The Euro was largely unresponsive to currency-specific news, perhaps as the EZ Unemployment Rate for August was unchanged at 6.4% as expected. On the US data, however, EUR/USD trended downwards throughout the US session, breaching its 50DMA (1.1040), and troughing at 1.1034 on account of the Dollar strength. ECB's de Guindos noted the fight against inflation is "not totally over", and the ECB need to watch services inflation, adding all options are open for the October rate decision. Similar to that latter de Guindos remark, ECB's Vasle said they cannot exclude or commit to a rate cut in October. Looking ahead to Thursday, there's a myriad of PMI data out of Europe, in addition to, EZ PPI.

G10 FX were almost exclusively in the red, with havens lagging, particularly, the Yen, while Cyclical Currencies for the most part saw modest losses, except for the Aussie, which was flat, as the strong Retail Sales report seen earlier in the week upheld potential downside. Besides the US, EU and Japan, newsflow was fairly thin in the space, as pairs reacted to the US ADP report rather than direct influences. In the immediate vicinity, attention will mainly be concerned on the US data releases on Thursday, as newsflow continues to remain dry elsewhere, bar, UK's S&P Global Services PMI for September (expected unchanged at 52.8); Cable hovers around lows of 1.3246.

The Yen was by far the biggest mover in the G10 space, driven by Japan's PM Ishiba seemingly putting to bed for now, the growing hawkish sentiment surrounding himself, namely, "we are not in the environment for an additional rate hike". USD/JPY initial jolt higher on the move, persisted for the remainder of the day, taking the cross from 144.18 (pre Ishiba) to above the 146 handle.

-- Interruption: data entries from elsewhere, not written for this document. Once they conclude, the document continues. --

-- ==== Sys2Proof/Machine/RegMap.lean ====
section
/-! DEFINITION. The map of the control window: the offset of every register the spec tables, its fields, its access
codes and its reset value (R659, R22 and the register tables of each chapter). Offsets count from the window's base. -/

namespace Sys2Proof

/-- Access code of a field (R22): `w1sp` is a W1S field that only PF1 and the secure initiators may write (R789). -/
inductive FieldAcc where
  | ro | rw | w1c | w1s | w1sp | wo
  deriving DecidableEq, Repr

/-- A field of a writable register: bits [hi:lo], its code and the values it accepts (R12, R103). -/
structure FieldDef where
  hi : Nat
  lo : Nat
  acc : FieldAcc
  lk : Bool := false
  min : Nat := 0
  max : Nat := 0xFFFFFFFF
  deriving DecidableEq, Repr

/-- A register, or an array of `c1` by `c2` registers at strides `s1` and `s2`. `fields` lists the writable fields;
`group` gives the distances from a _LO word to the words of its group (R669); `wp` and `rp` mark write- and
read-privileged registers (R680, R681). -/
structure RegDef where
  name : String
  base : Nat
  s1 : Nat := 4
  c1 : Nat := 1
  s2 : Nat := 4
  c2 : Nat := 1
  fields : List FieldDef := []
  sh : Bool := false
  group : List Nat := []
  wp : Bool := false
  rp : Bool := false
  deriving DecidableEq, Repr


/-! ### Global (R689) -/

/-- GLOBAL_STATUS. -/
def Reg.GLOBAL_STATUS : Nat := 0x0
/-- GLOBAL_EVENTS. -/
def Reg.GLOBAL_EVENTS : Nat := 0x4
/-- GLOBAL_EVENT_EN. -/
def Reg.GLOBAL_EVENT_EN : Nat := 0x8
/-- GLOBAL_CTRL. -/
def Reg.GLOBAL_CTRL : Nat := 0xc
/-- BLOCK_EVENT_SUMMARY. -/
def Reg.BLOCK_EVENT_SUMMARY : Nat := 0x10
/-- BLOCK_LOCKED. -/
def Reg.BLOCK_LOCKED : Nat := 0x14
/-- MBOX_CTRL. -/
def Reg.MBOX_CTRL : Nat := 0x18
/-- CHIP_ID. -/
def Reg.CHIP_ID : Nat := 0x1000
/-- BOOT_FW_VERSION. -/
def Reg.BOOT_FW_VERSION : Nat := 0x1004
/-- DIE_TEMP. -/
def Reg.DIE_TEMP : Nat := 0x1008
/-- TEMP_WARN. -/
def Reg.TEMP_WARN : Nat := 0x100c
/-- SCRATCH, index `n`. -/
def Reg.SCRATCH (n : Nat) : Nat := 0x1040 + n * 0x4
/-- MBOX_OUT, index `n`. -/
def Reg.MBOX_OUT (n : Nat) : Nat := 0x1100 + n * 0x4
/-- MBOX_IN, index `n`. -/
def Reg.MBOX_IN (n : Nat) : Nat := 0x1120 + n * 0x4
/-- MBOX_POSTS. -/
def Reg.MBOX_POSTS : Nat := 0x1200

/-- Registers of the block Global (R689). -/
def regsGlobal : List RegDef := [
  { name := "GLOBAL_STATUS", base := 0x0 },
  { name := "GLOBAL_EVENTS", base := 0x4, fields := [⟨3, 0, .w1c, false, 0, 0xFFFFFFFF⟩] },
  { name := "GLOBAL_EVENT_EN", base := 0x8, fields := [⟨3, 0, .rw, false, 0, 0xFFFFFFFF⟩] },
  { name := "GLOBAL_CTRL", base := 0xc, fields := [⟨1, 0, .w1s, false, 0, 0xFFFFFFFF⟩], wp := true },
  { name := "BLOCK_EVENT_SUMMARY", base := 0x10 },
  { name := "BLOCK_LOCKED", base := 0x14 },
  { name := "MBOX_CTRL", base := 0x18, fields := [⟨1, 0, .w1s, false, 0, 0xFFFFFFFF⟩], wp := true },
  { name := "CHIP_ID", base := 0x1000 },
  { name := "BOOT_FW_VERSION", base := 0x1004 },
  { name := "DIE_TEMP", base := 0x1008 },
  { name := "TEMP_WARN", base := 0x100c, fields := [⟨7, 0, .rw, true, 60, 125⟩], wp := true },
  { name := "SCRATCH", base := 0x1040, s1 := 0x4, c1 := 16, fields := [⟨31, 0, .rw, false, 0, 0xFFFFFFFF⟩] },
  { name := "MBOX_OUT", base := 0x1100, s1 := 0x4, c1 := 8, fields := [⟨31, 0, .rw, false, 0, 0xFFFFFFFF⟩], wp := true },
  { name := "MBOX_IN", base := 0x1120, s1 := 0x4, c1 := 8, wp := true, rp := true },
  { name := "MBOX_POSTS", base := 0x1200 }]
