-- ==== Sys2Proof/Machine/Hash.lean ====
section
/-! DEFINITION. The hashes the part uses: SHAKE256 (FIPS 202) and SipHash-1-3 (R199, R462). -/

namespace Sys2Proof

/-- Rotate a 64-bit number left. -/
def rotl64 (x n : Nat) : Nat := (x <<< n ||| x >>> (64 - n)) % 2 ^ 64

/-- Complement of a 64-bit number. -/
def not64 (x : Nat) : Nat := x ^^^ 0xFFFFFFFFFFFFFFFF

/-- One round of Keccak-f[1600] on 25 lanes with round constant `rc`. -/
def keccakRound (rc : Nat) (l : List Nat) : List Nat :=
  match l with
  | [a0, a1, a2, a3, a4, a5, a6, a7, a8, a9, a10, a11, a12,
     a13, a14, a15, a16, a17, a18, a19, a20, a21, a22, a23, a24] =>
    let c0 := a0 ^^^ a5 ^^^ a10 ^^^ a15 ^^^ a20
    let c1 := a1 ^^^ a6 ^^^ a11 ^^^ a16 ^^^ a21
    let c2 := a2 ^^^ a7 ^^^ a12 ^^^ a17 ^^^ a22
    let c3 := a3 ^^^ a8 ^^^ a13 ^^^ a18 ^^^ a23
    let c4 := a4 ^^^ a9 ^^^ a14 ^^^ a19 ^^^ a24
    let d0 := c4 ^^^ rotl64 c1 1
    let d1 := c0 ^^^ rotl64 c2 1
    let d2 := c1 ^^^ rotl64 c3 1
    let d3 := c2 ^^^ rotl64 c4 1
    let d4 := c3 ^^^ rotl64 c0 1
    let b0 := a0 ^^^ d0
    let b1 := rotl64 (a6 ^^^ d1) 44
    let b2 := rotl64 (a12 ^^^ d2) 43
    let b3 := rotl64 (a18 ^^^ d3) 21
    let b4 := rotl64 (a24 ^^^ d4) 14
    let b5 := rotl64 (a3 ^^^ d3) 28
    let b6 := rotl64 (a9 ^^^ d4) 20
    let b7 := rotl64 (a10 ^^^ d0) 3
    let b8 := rotl64 (a16 ^^^ d1) 45
    let b9 := rotl64 (a22 ^^^ d2) 61
    let b10 := rotl64 (a1 ^^^ d1) 1
    let b11 := rotl64 (a7 ^^^ d2) 6
    let b12 := rotl64 (a13 ^^^ d3) 25
    let b13 := rotl64 (a19 ^^^ d4) 8
    let b14 := rotl64 (a20 ^^^ d0) 18
    let b15 := rotl64 (a4 ^^^ d4) 27
    let b16 := rotl64 (a5 ^^^ d0) 36
    let b17 := rotl64 (a11 ^^^ d1) 10
    let b18 := rotl64 (a17 ^^^ d2) 15
    let b19 := rotl64 (a23 ^^^ d3) 56
    let b20 := rotl64 (a2 ^^^ d2) 62
    let b21 := rotl64 (a8 ^^^ d3) 55
    let b22 := rotl64 (a14 ^^^ d4) 39
    let b23 := rotl64 (a15 ^^^ d0) 41
    let b24 := rotl64 (a21 ^^^ d1) 2
    [(b0 ^^^ ((not64 b1) &&& b2)) ^^^ rc, b1 ^^^ ((not64 b2) &&& b3), b2 ^^^ ((not64 b3) &&& b4),
     b3 ^^^ ((not64 b4) &&& b0), b4 ^^^ ((not64 b0) &&& b1), b5 ^^^ ((not64 b6) &&& b7),
     b6 ^^^ ((not64 b7) &&& b8), b7 ^^^ ((not64 b8) &&& b9), b8 ^^^ ((not64 b9) &&& b5),
     b9 ^^^ ((not64 b5) &&& b6), b10 ^^^ ((not64 b11) &&& b12), b11 ^^^ ((not64 b12) &&& b13),
     b12 ^^^ ((not64 b13) &&& b14), b13 ^^^ ((not64 b14) &&& b10), b14 ^^^ ((not64 b10) &&& b11),
     b15 ^^^ ((not64 b16) &&& b17), b16 ^^^ ((not64 b17) &&& b18), b17 ^^^ ((not64 b18) &&& b19),
     b18 ^^^ ((not64 b19) &&& b15), b19 ^^^ ((not64 b15) &&& b16), b20 ^^^ ((not64 b21) &&& b22),
     b21 ^^^ ((not64 b22) &&& b23), b22 ^^^ ((not64 b23) &&& b24), b23 ^^^ ((not64 b24) &&& b20),
     b24 ^^^ ((not64 b20) &&& b21)]
  | l => l

/-- The round constants of Keccak-f[1600]. -/
def keccakRc : List Nat :=
  [0x1, 0x8082, 0x800000000000808A, 0x8000000080008000, 0x808B, 0x80000001,
   0x8000000080008081, 0x8000000000008009, 0x8A, 0x88, 0x80008009, 0x8000000A,
   0x8000808B, 0x800000000000008B, 0x8000000000008089, 0x8000000000008003, 0x8000000000008002, 0x8000000000000080,
   0x800A, 0x800000008000000A, 0x8000000080008081, 0x8000000000008080, 0x80000001, 0x8000000080008008]

/-- Keccak-f[1600]. -/
def keccakF (l : List Nat) : List Nat := keccakRc.foldl (fun a rc => keccakRound rc a) l

/-- The lanes of up to 136 bytes. -/
def keccakLanes : Nat → List Byte → List Nat
  | 0, _ => []
  | n + 1, b => leNat (b.take 8) :: keccakLanes n (b.drop 8)

/-- Absorb one block of 136 bytes. -/
def keccakAbsorb (st : List Nat) (block : List Byte) : List Nat :=
  keccakF (List.zipWith (fun a b => a ^^^ b) st (keccakLanes 25 block))

/-- Pad the last block of SHAKE256: the domain byte 0x1F and the final bit. -/
def shakePad (b : List Byte) : List Byte :=
  if b.length = 135 then b ++ [0x9F] else b ++ [0x1F] ++ List.replicate (134 - b.length) 0 ++ [0x80]

/-- Absorb a message block by block; `fuel` bounds the number of blocks. -/
def shakeAbsorb : Nat → List Nat → List Byte → List Nat
  | 0, st, _ => st
  | f + 1, st, m =>
    if m.length < 136 then keccakAbsorb st (shakePad m) else shakeAbsorb f (keccakAbsorb st (m.take 136)) (m.drop 136)

/-- The first `n` bytes of SHAKE256 of a message, for `n` up to 136. -/
def shake256 (n : Nat) (m : List Byte) : List Byte :=
  let st := shakeAbsorb (m.length / 136 + 1) (List.replicate 25 0) m
  ((st.take 17).flatMap (leBytes 8)).take n

/-- The first `bits` bits of SHAKE256 as a little-endian number (R790). -/
def shakeNat (bits : Nat) (m : List Byte) : Nat := leNat (shake256 (bits / 8) m)

/-- One SipRound on (v0, v1, v2, v3). -/
def sipRound (v : Nat × Nat × Nat × Nat) : Nat × Nat × Nat × Nat :=
  let m := 2 ^ 64
  let (v0, v1, v2, v3) := v
  let v0 := (v0 + v1) % m
  let v1 := rotl64 v1 13 ^^^ v0
  let v0 := rotl64 v0 32
  let v2 := (v2 + v3) % m
  let v3 := rotl64 v3 16 ^^^ v2
  let v0 := (v0 + v3) % m
  let v3 := rotl64 v3 21 ^^^ v0
  let v2 := (v2 + v1) % m
  let v1 := rotl64 v1 17 ^^^ v2
  (v0, v1, rotl64 v2 32, v3)

/-- SipHash-1-3 of the 8 bytes of `x` under the 128-bit key `k`. -/
def sip13 (k x : Nat) : Nat :=
  let k0 := k % 2 ^ 64
  let k1 := k >>> 64 % 2 ^ 64
  let v := (k0 ^^^ 0x736f6d6570736575, k1 ^^^ 0x646f72616e646f6d, k0 ^^^ 0x6c7967656e657261, k1 ^^^ 0x7465646279746573)
  let step := fun (v : Nat × Nat × Nat × Nat) (m : Nat) =>
    let r := sipRound (v.1, v.2.1, v.2.2.1, v.2.2.2 ^^^ m)
    (r.1 ^^^ m, r.2.1, r.2.2.1, r.2.2.2)
  let v := step (step v (x % 2 ^ 64)) (8 <<< 56)
  let v := sipRound (sipRound (sipRound (v.1, v.2.1, v.2.2.1 ^^^ 0xff, v.2.2.2)))
  v.1 ^^^ v.2.1 ^^^ v.2.2.1 ^^^ v.2.2.2

end Sys2Proof
end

The unlikelihood of imminent rate hikes, was highlighted as well by BoJ's Governor Ueda saying markets remain unstable (previously said they will not hike rates when unstable) and Japan's economy is recovering moderately albeit with some weak signs.

EMFX performance versus the buck was mixed; upside was present in the MXN, COP and ZAR, whereas CLP, ILS, JUF, and PLN weakened. Brazilian Industrial Output data M/M was in line, although the Y/Y figure was slightly short of expectations, nonetheless, USD/BRL fell for a second consecutive day. Meanwhile, the NBP maintained the Base Rate at 5.75% as expected, with the Central Bank saying it may intervene in the FX market. Elsewhere, hawkish-leaning remarks from Banxico's Deputy Governor Heath supported the intraday outperformance in the peso (he noted rates should stay above 6-6.% for as long as possible; note, Heath dissented at the last Banxico meeting, voting to keep rates unchanged).